# [What is expected]
Tally every line of the records below that includes "hcases", and reply with the total alone.

# [Input material]

-- ==== Sys2Proof/Machine/Framing.lean ====
section
/-! DEFINITION. The step commands of the Framer (43_png_framing.md section 2). -/

namespace Sys2Proof.Machine

/-- `OUT.CLR` (R241): the bytes of `OUT` are not erased. -/
def execOutClr (s : State) : Host.Outcome State Fault Refusal := (Flow.go s.clearOut).finish

/-- `PNG.SIG` (R242). -/
def execPngSig (s : State) : Host.Outcome State Fault Refusal := (sigStep s).finish

/-- `PNG.IHDR` (R243): the dimensions are checked first. -/
def execPngIhdr (s : State) : Host.Outcome State Fault Refusal :=
  ((checkDimensions (s.setPhase .ihdr)).andThen ihdrStep).finish

/-- `PNG.SCAN` (R244). -/
def execPngScan (s : State) : Host.Outcome State Fault Refusal :=
  ((validate (s.setPhase .scan)).andThen scanStep).finish

/-- `PNG.IDAT` (R245). -/
def execPngIdat (s : State) : Host.Outcome State Fault Refusal := (idatStep s).finish

/-- `PNG.IEND` (R246). -/
def execPngIend (s : State) : Host.Outcome State Fault Refusal := (iendStep s).finish

end Sys2Proof.Machine
end

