@[simp] theorem setCrc_cfg : (s.setCrc c).cfg = s.cfg := rfl
@[simp] theorem setCrc_busy : (s.setCrc c).busy = s.busy := rfl
@[simp] theorem setCrc_done : (s.setCrc c).done = s.done := rfl
@[simp] theorem setCrc_err : (s.setCrc c).err = s.err := rfl
@[simp] theorem setCrc_phase : (s.setCrc c).phase = s.phase := rfl
@[simp] theorem setCrc_width : (s.setCrc c).width = s.width := rfl
@[simp] theorem setCrc_height : (s.setCrc c).height = s.height := rfl
@[simp] theorem setCrc_pixLen : (s.setCrc c).pixLen = s.pixLen := rfl
@[simp] theorem setCrc_outLen : (s.setCrc c).outLen = s.outLen := rfl
@[simp] theorem setCrc_scanLen : (s.setCrc c).scanLen = s.scanLen := rfl
@[simp] theorem setCrc_zLen : (s.setCrc c).zLen = s.zLen := rfl
@[simp] theorem setCrc_lastCmd : (s.setCrc c).lastCmd = s.lastCmd := rfl
@[simp] theorem setCrc_crc : (s.setCrc c).crc = c := rfl
@[simp] theorem setCrc_ada : (s.setCrc c).ada = s.ada := rfl
@[simp] theorem setCrc_adb : (s.setCrc c).adb = s.adb := rfl
@[simp] theorem setCrc_bitbuf : (s.setCrc c).bitbuf = s.bitbuf := rfl
@[simp] theorem setCrc_bitcnt : (s.setCrc c).bitcnt = s.bitcnt := rfl
@[simp] theorem setCrc_pix : (s.setCrc c).pix = s.pix := rfl
@[simp] theorem setCrc_scan : (s.setCrc c).scan = s.scan := rfl
@[simp] theorem setCrc_zbuf : (s.setCrc c).zbuf = s.zbuf := rfl
@[simp] theorem setCrc_out : (s.setCrc c).out = s.out := rfl
@[simp] theorem setCrc_turns : (s.setCrc c).turns = s.turns := rfl
@[simp] theorem setCrc_answers : (s.setCrc c).answers = s.answers := rfl
@[simp] theorem setCrc_draws : (s.setCrc c).draws = s.draws := rfl

end setCrc

section setAdler
variable (ab : BitVec 16 × BitVec 16)

@[simp] theorem setAdler_cfg : (s.setAdler ab).cfg = s.cfg := rfl
@[simp] theorem setAdler_busy : (s.setAdler ab).busy = s.busy := rfl
@[simp] theorem setAdler_done : (s.setAdler ab).done = s.done := rfl
@[simp] theorem setAdler_err : (s.setAdler ab).err = s.err := rfl
@[simp] theorem setAdler_phase : (s.setAdler ab).phase = s.phase := rfl
@[simp] theorem setAdler_width : (s.setAdler ab).width = s.width := rfl
@[simp] theorem setAdler_height : (s.setAdler ab).height = s.height := rfl
@[simp] theorem setAdler_pixLen : (s.setAdler ab).pixLen = s.pixLen := rfl
@[simp] theorem setAdler_outLen : (s.setAdler ab).outLen = s.outLen := rfl
@[simp] theorem setAdler_scanLen : (s.setAdler ab).scanLen = s.scanLen := rfl
@[simp] theorem setAdler_zLen : (s.setAdler ab).zLen = s.zLen := rfl
@[simp] theorem setAdler_lastCmd : (s.setAdler ab).lastCmd = s.lastCmd := rfl
@[simp] theorem setAdler_crc : (s.setAdler ab).crc = s.crc := rfl
@[simp] theorem setAdler_ada : (s.setAdler ab).ada = ab.1 := rfl
@[simp] theorem setAdler_adb : (s.setAdler ab).adb = ab.2 := rfl
@[simp] theorem setAdler_bitbuf : (s.setAdler ab).bitbuf = s.bitbuf := rfl
@[simp] theorem setAdler_bitcnt : (s.setAdler ab).bitcnt = s.bitcnt := rfl
@[simp] theorem setAdler_pix : (s.setAdler ab).pix = s.pix := rfl
@[simp] theorem setAdler_scan : (s.setAdler ab).scan = s.scan := rfl
@[simp] theorem setAdler_zbuf : (s.setAdler ab).zbuf = s.zbuf := rfl
@[simp] theorem setAdler_out : (s.setAdler ab).out = s.out := rfl
@[simp] theorem setAdler_turns : (s.setAdler ab).turns = s.turns := rfl
@[simp] theorem setAdler_answers : (s.setAdler ab).answers = s.answers := rfl
@[simp] theorem setAdler_draws : (s.setAdler ab).draws = s.draws := rfl

end setAdler

section setScan
variable (bs : Bytes)

@[simp] theorem setScan_cfg : (s.setScan bs).cfg = s.cfg := rfl
@[simp] theorem setScan_busy : (s.setScan bs).busy = s.busy := rfl
@[simp] theorem setScan_done : (s.setScan bs).done = s.done := rfl
@[simp] theorem setScan_err : (s.setScan bs).err = s.err := rfl
@[simp] theorem setScan_phase : (s.setScan bs).phase = s.phase := rfl
@[simp] theorem setScan_width : (s.setScan bs).width = s.width := rfl
@[simp] theorem setScan_height : (s.setScan bs).height = s.height := rfl
@[simp] theorem setScan_pixLen : (s.setScan bs).pixLen = s.pixLen := rfl
@[simp] theorem setScan_outLen : (s.setScan bs).outLen = s.outLen := rfl
@[simp] theorem setScan_scanLen : (s.setScan bs).scanLen = BitVec.ofNat 32 bs.length := rfl
@[simp] theorem setScan_zLen : (s.setScan bs).zLen = s.zLen := rfl
@[simp] theorem setScan_lastCmd : (s.setScan bs).lastCmd = s.lastCmd := rfl
@[simp] theorem setScan_crc : (s.setScan bs).crc = s.crc := rfl
@[simp] theorem setScan_ada : (s.setScan bs).ada = s.ada := rfl
@[simp] theorem setScan_adb : (s.setScan bs).adb = s.adb := rfl
@[simp] theorem setScan_bitbuf : (s.setScan bs).bitbuf = s.bitbuf := rfl
@[simp] theorem setScan_bitcnt : (s.setScan bs).bitcnt = s.bitcnt := rfl
@[simp] theorem setScan_pix : (s.setScan bs).pix = s.pix := rfl
@[simp] theorem setScan_scan : (s.setScan bs).scan = s.scan.write 0 bs := rfl
@[simp] theorem setScan_zbuf : (s.setScan bs).zbuf = s.zbuf := rfl
@[simp] theorem setScan_out : (s.setScan bs).out = s.out := rfl
@[simp] theorem setScan_turns : (s.setScan bs).turns = s.turns := rfl
@[simp] theorem setScan_answers : (s.setScan bs).answers = s.answers := rfl
@[simp] theorem setScan_draws : (s.setScan bs).draws = s.draws := rfl

end setScan

section startZ
variable (buf : BitVec 8) (cnt : BitVec 3)

@[simp] theorem startZ_cfg : (s.startZ buf cnt).cfg = s.cfg := rfl
@[simp] theorem startZ_busy : (s.startZ buf cnt).busy = s.busy := rfl
@[simp] theorem startZ_done : (s.startZ buf cnt).done = s.done := rfl
@[simp] theorem startZ_err : (s.startZ buf cnt).err = s.err := rfl
@[simp] theorem startZ_phase : (s.startZ buf cnt).phase = s.phase := rfl
@[simp] theorem startZ_width : (s.startZ buf cnt).width = s.width := rfl
@[simp] theorem startZ_height : (s.startZ buf cnt).height = s.height := rfl
@[simp] theorem startZ_pixLen : (s.startZ buf cnt).pixLen = s.pixLen := rfl
@[simp] theorem startZ_outLen : (s.startZ buf cnt).outLen = s.outLen := rfl
@[simp] theorem startZ_scanLen : (s.startZ buf cnt).scanLen = s.scanLen := rfl
@[simp] theorem startZ_zLen : (s.startZ buf cnt).zLen = 0 := rfl
@[simp] theorem startZ_lastCmd : (s.startZ buf cnt).lastCmd = s.lastCmd := rfl
@[simp] theorem startZ_crc : (s.startZ buf cnt).crc = s.crc := rfl
@[simp] theorem startZ_ada : (s.startZ buf cnt).ada = s.ada := rfl
@[simp] theorem startZ_adb : (s.startZ buf cnt).adb = s.adb := rfl
@[simp] theorem startZ_bitbuf : (s.startZ buf cnt).bitbuf = buf := rfl
@[simp] theorem startZ_bitcnt : (s.startZ buf cnt).bitcnt = cnt := rfl
@[simp] theorem startZ_pix : (s.startZ buf cnt).pix = s.pix := rfl
@[simp] theorem startZ_scan : (s.startZ buf cnt).scan = s.scan := rfl
@[simp] theorem startZ_zbuf : (s.startZ buf cnt).zbuf = s.zbuf := rfl
@[simp] theorem startZ_out : (s.startZ buf cnt).out = s.out := rfl
@[simp] theorem startZ_turns : (s.startZ buf cnt).turns = s.turns := rfl
@[simp] theorem startZ_answers : (s.startZ buf cnt).answers = s.answers := rfl
@[simp] theorem startZ_draws : (s.startZ buf cnt).draws = s.draws := rfl

end startZ

section setZ
variable (z : Bytes)

@[simp] theorem setZ_cfg : (s.setZ z).cfg = s.cfg := rfl
@[simp] theorem setZ_busy : (s.setZ z).busy = s.busy := rfl
@[simp] theorem setZ_done : (s.setZ z).done = s.done := rfl
@[simp] theorem setZ_err : (s.setZ z).err = s.err := rfl
@[simp] theorem setZ_phase : (s.setZ z).phase = s.phase := rfl
@[simp] theorem setZ_width : (s.setZ z).width = s.width := rfl
@[simp] theorem setZ_height : (s.setZ z).height = s.height := rfl
@[simp] theorem setZ_pixLen : (s.setZ z).pixLen = s.pixLen := rfl
@[simp] theorem setZ_outLen : (s.setZ z).outLen = s.outLen := rfl
@[simp] theorem setZ_scanLen : (s.setZ z).scanLen = s.scanLen := rfl
@[simp] theorem setZ_zLen : (s.setZ z).zLen = BitVec.ofNat 32 z.length := rfl
@[simp] theorem setZ_lastCmd : (s.setZ z).lastCmd = s.lastCmd := rfl
@[simp] theorem setZ_crc : (s.setZ z).crc = s.crc := rfl
@[simp] theorem setZ_ada : (s.setZ z).ada = s.ada := rfl
@[simp] theorem setZ_adb : (s.setZ z).adb = s.adb := rfl
@[simp] theorem setZ_bitbuf : (s.setZ z).bitbuf = s.bitbuf := rfl
@[simp] theorem setZ_bitcnt : (s.setZ z).bitcnt = s.bitcnt := rfl
@[simp] theorem setZ_pix : (s.setZ z).pix = s.pix := rfl
@[simp] theorem setZ_scan : (s.setZ z).scan = s.scan := rfl
@[simp] theorem setZ_zbuf : (s.setZ z).zbuf = s.zbuf.write 0 z := rfl
@[simp] theorem setZ_out : (s.setZ z).out = s.out := rfl
@[simp] theorem setZ_turns : (s.setZ z).turns = s.turns := rfl
@[simp] theorem setZ_answers : (s.setZ z).answers = s.answers := rfl
@[simp] theorem setZ_draws : (s.setZ z).draws = s.draws := rfl

end setZ

section clearOut
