/-- The command whose pseudocode is in a phase (R36, R242 to R246). -/
def Phase.command : Phase → Instr
  | .idle => .nop
  | .sig => .pngSig
  | .ihdr => .pngIhdr
  | .scan => .pngScan
  | .zcomp => .pngZcomp
  | .idat => .pngIdat
  | .iend => .pngIend

/-- `f` can be the pseudocode of a step command of phase `p`: it sets `PHASE` first, reads and
writes no other flag, and raises in its own phase. -/
structure IsStepIn (p : Phase) (f : State → Flow) : Prop where
  ignoresFlags : ∀ s v w, (f ((s.idleAfter v).during w)).finish = (f s).finishAs w
  keepsErr : ∀ s t, f s = .go t → t.err = s.err
  raisesIn : ∀ s e t, f s = .raised e t → t.phase = p

theorem ite_finish {c : Prop} [Decidable c] (f g : Flow) :
    (if c then f else g).finish = if c then f.finish else g.finish := apply_ite ..

theorem ite_finishAs {c : Prop} [Decidable c] (w : Word) (f g : Flow) :
    (if c then f else g).finishAs w = if c then f.finishAs w else g.finishAs w := apply_ite ..

theorem isStepIn_sigStep : IsStepIn .sig sigStep := by
  refine ⟨fun s v w => ?_, fun s t h => ?_, fun s e t h => ?_⟩
  · simp only [sigStep, appendOut, ite_finish, ite_finishAs]
    rfl
  all_goals
    rcases appendOut_cases pngSignature (s.setPhase .sig) with ⟨-, he⟩ | ⟨-, he⟩ <;>
      cases he.symm.trans h
    rfl

theorem isStepIn_emitChunk (type : Bytes) {data : State → Bytes} (p : Phase)
    (hdata : ∀ (s : State) (v w : Word), data ((s.idleAfter v).during w) = data s) :
    IsStepIn p fun s => emitChunk type (data s) (s.setPhase p) := by
  refine ⟨fun s v w => ?_, fun s t h => ?_, fun s e t h => ?_⟩
  · simp only [emitChunk, ite_finish, ite_finishAs, hdata]
    rfl
  all_goals
    rcases emitChunk_cases type (data s) (s.setPhase p) with ⟨-, he⟩ | ⟨-, he⟩ <;>
      cases he.symm.trans h
    rfl

theorem isStepIn_idatStep : IsStepIn .idat idatStep :=
  isStepIn_emitChunk typeIdat (data := zData) .idat fun _ _ _ => rfl

theorem isStepIn_iendStep : IsStepIn .iend iendStep :=
  isStepIn_emitChunk typeIend (data := fun _ => []) .iend fun _ _ _ => rfl

theorem isStepIn_ihdrRun : IsStepIn .ihdr ihdrRun := by
  obtain ⟨hflags, herr, hphase⟩ :=
    isStepIn_emitChunk typeIhdr (data := fun s => ihdrData s.width s.height) .ihdr fun _ _ _ => rfl
  have hcases (s : State) : (s.width = 0 ∨ s.height = 0) ∨ s.width ≠ 0 ∧ s.height ≠ 0 :=
    (em _).imp_right not_or.1
  refine ⟨fun s v w => ?_, fun s t h => ?_, fun s e t h => ?_⟩ <;>
    rcases hcases s with hzero | ⟨hw, hh⟩
  · rw [ihdrRun_zero hzero, ihdrRun_zero (s := (s.idleAfter v).during w) hzero]
    rfl
  · rw [ihdrRun_dimensions hw hh, ihdrRun_dimensions (s := (s.idleAfter v).during w) hw hh]
    exact hflags s v w
  · cases (ihdrRun_zero hzero).symm.trans h
  · exact herr s t ((ihdrRun_dimensions hw hh).symm.trans h)
  · cases (ihdrRun_zero hzero).symm.trans h
    rfl
  · exact hphase s e t ((ihdrRun_dimensions hw hh).symm.trans h)

/-- `Validate` looks at the dimensions, `PIX_LEN` and the capacities alone. -/
theorem validate_raised_congr {s t : State} {e : PngeError} (h : validate s = .raised e s)
    (hcfg : t.cfg = s.cfg) (hw : t.width = s.width) (hh : t.height = s.height)
    (hp : t.pixLen = s.pixLen) : validate t = .raised e t := by
  unfold validate at h ⊢
  rw [hcfg, hw, hh, hp]
  repeat' split at h
  all_goals simp_all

# [Response]
2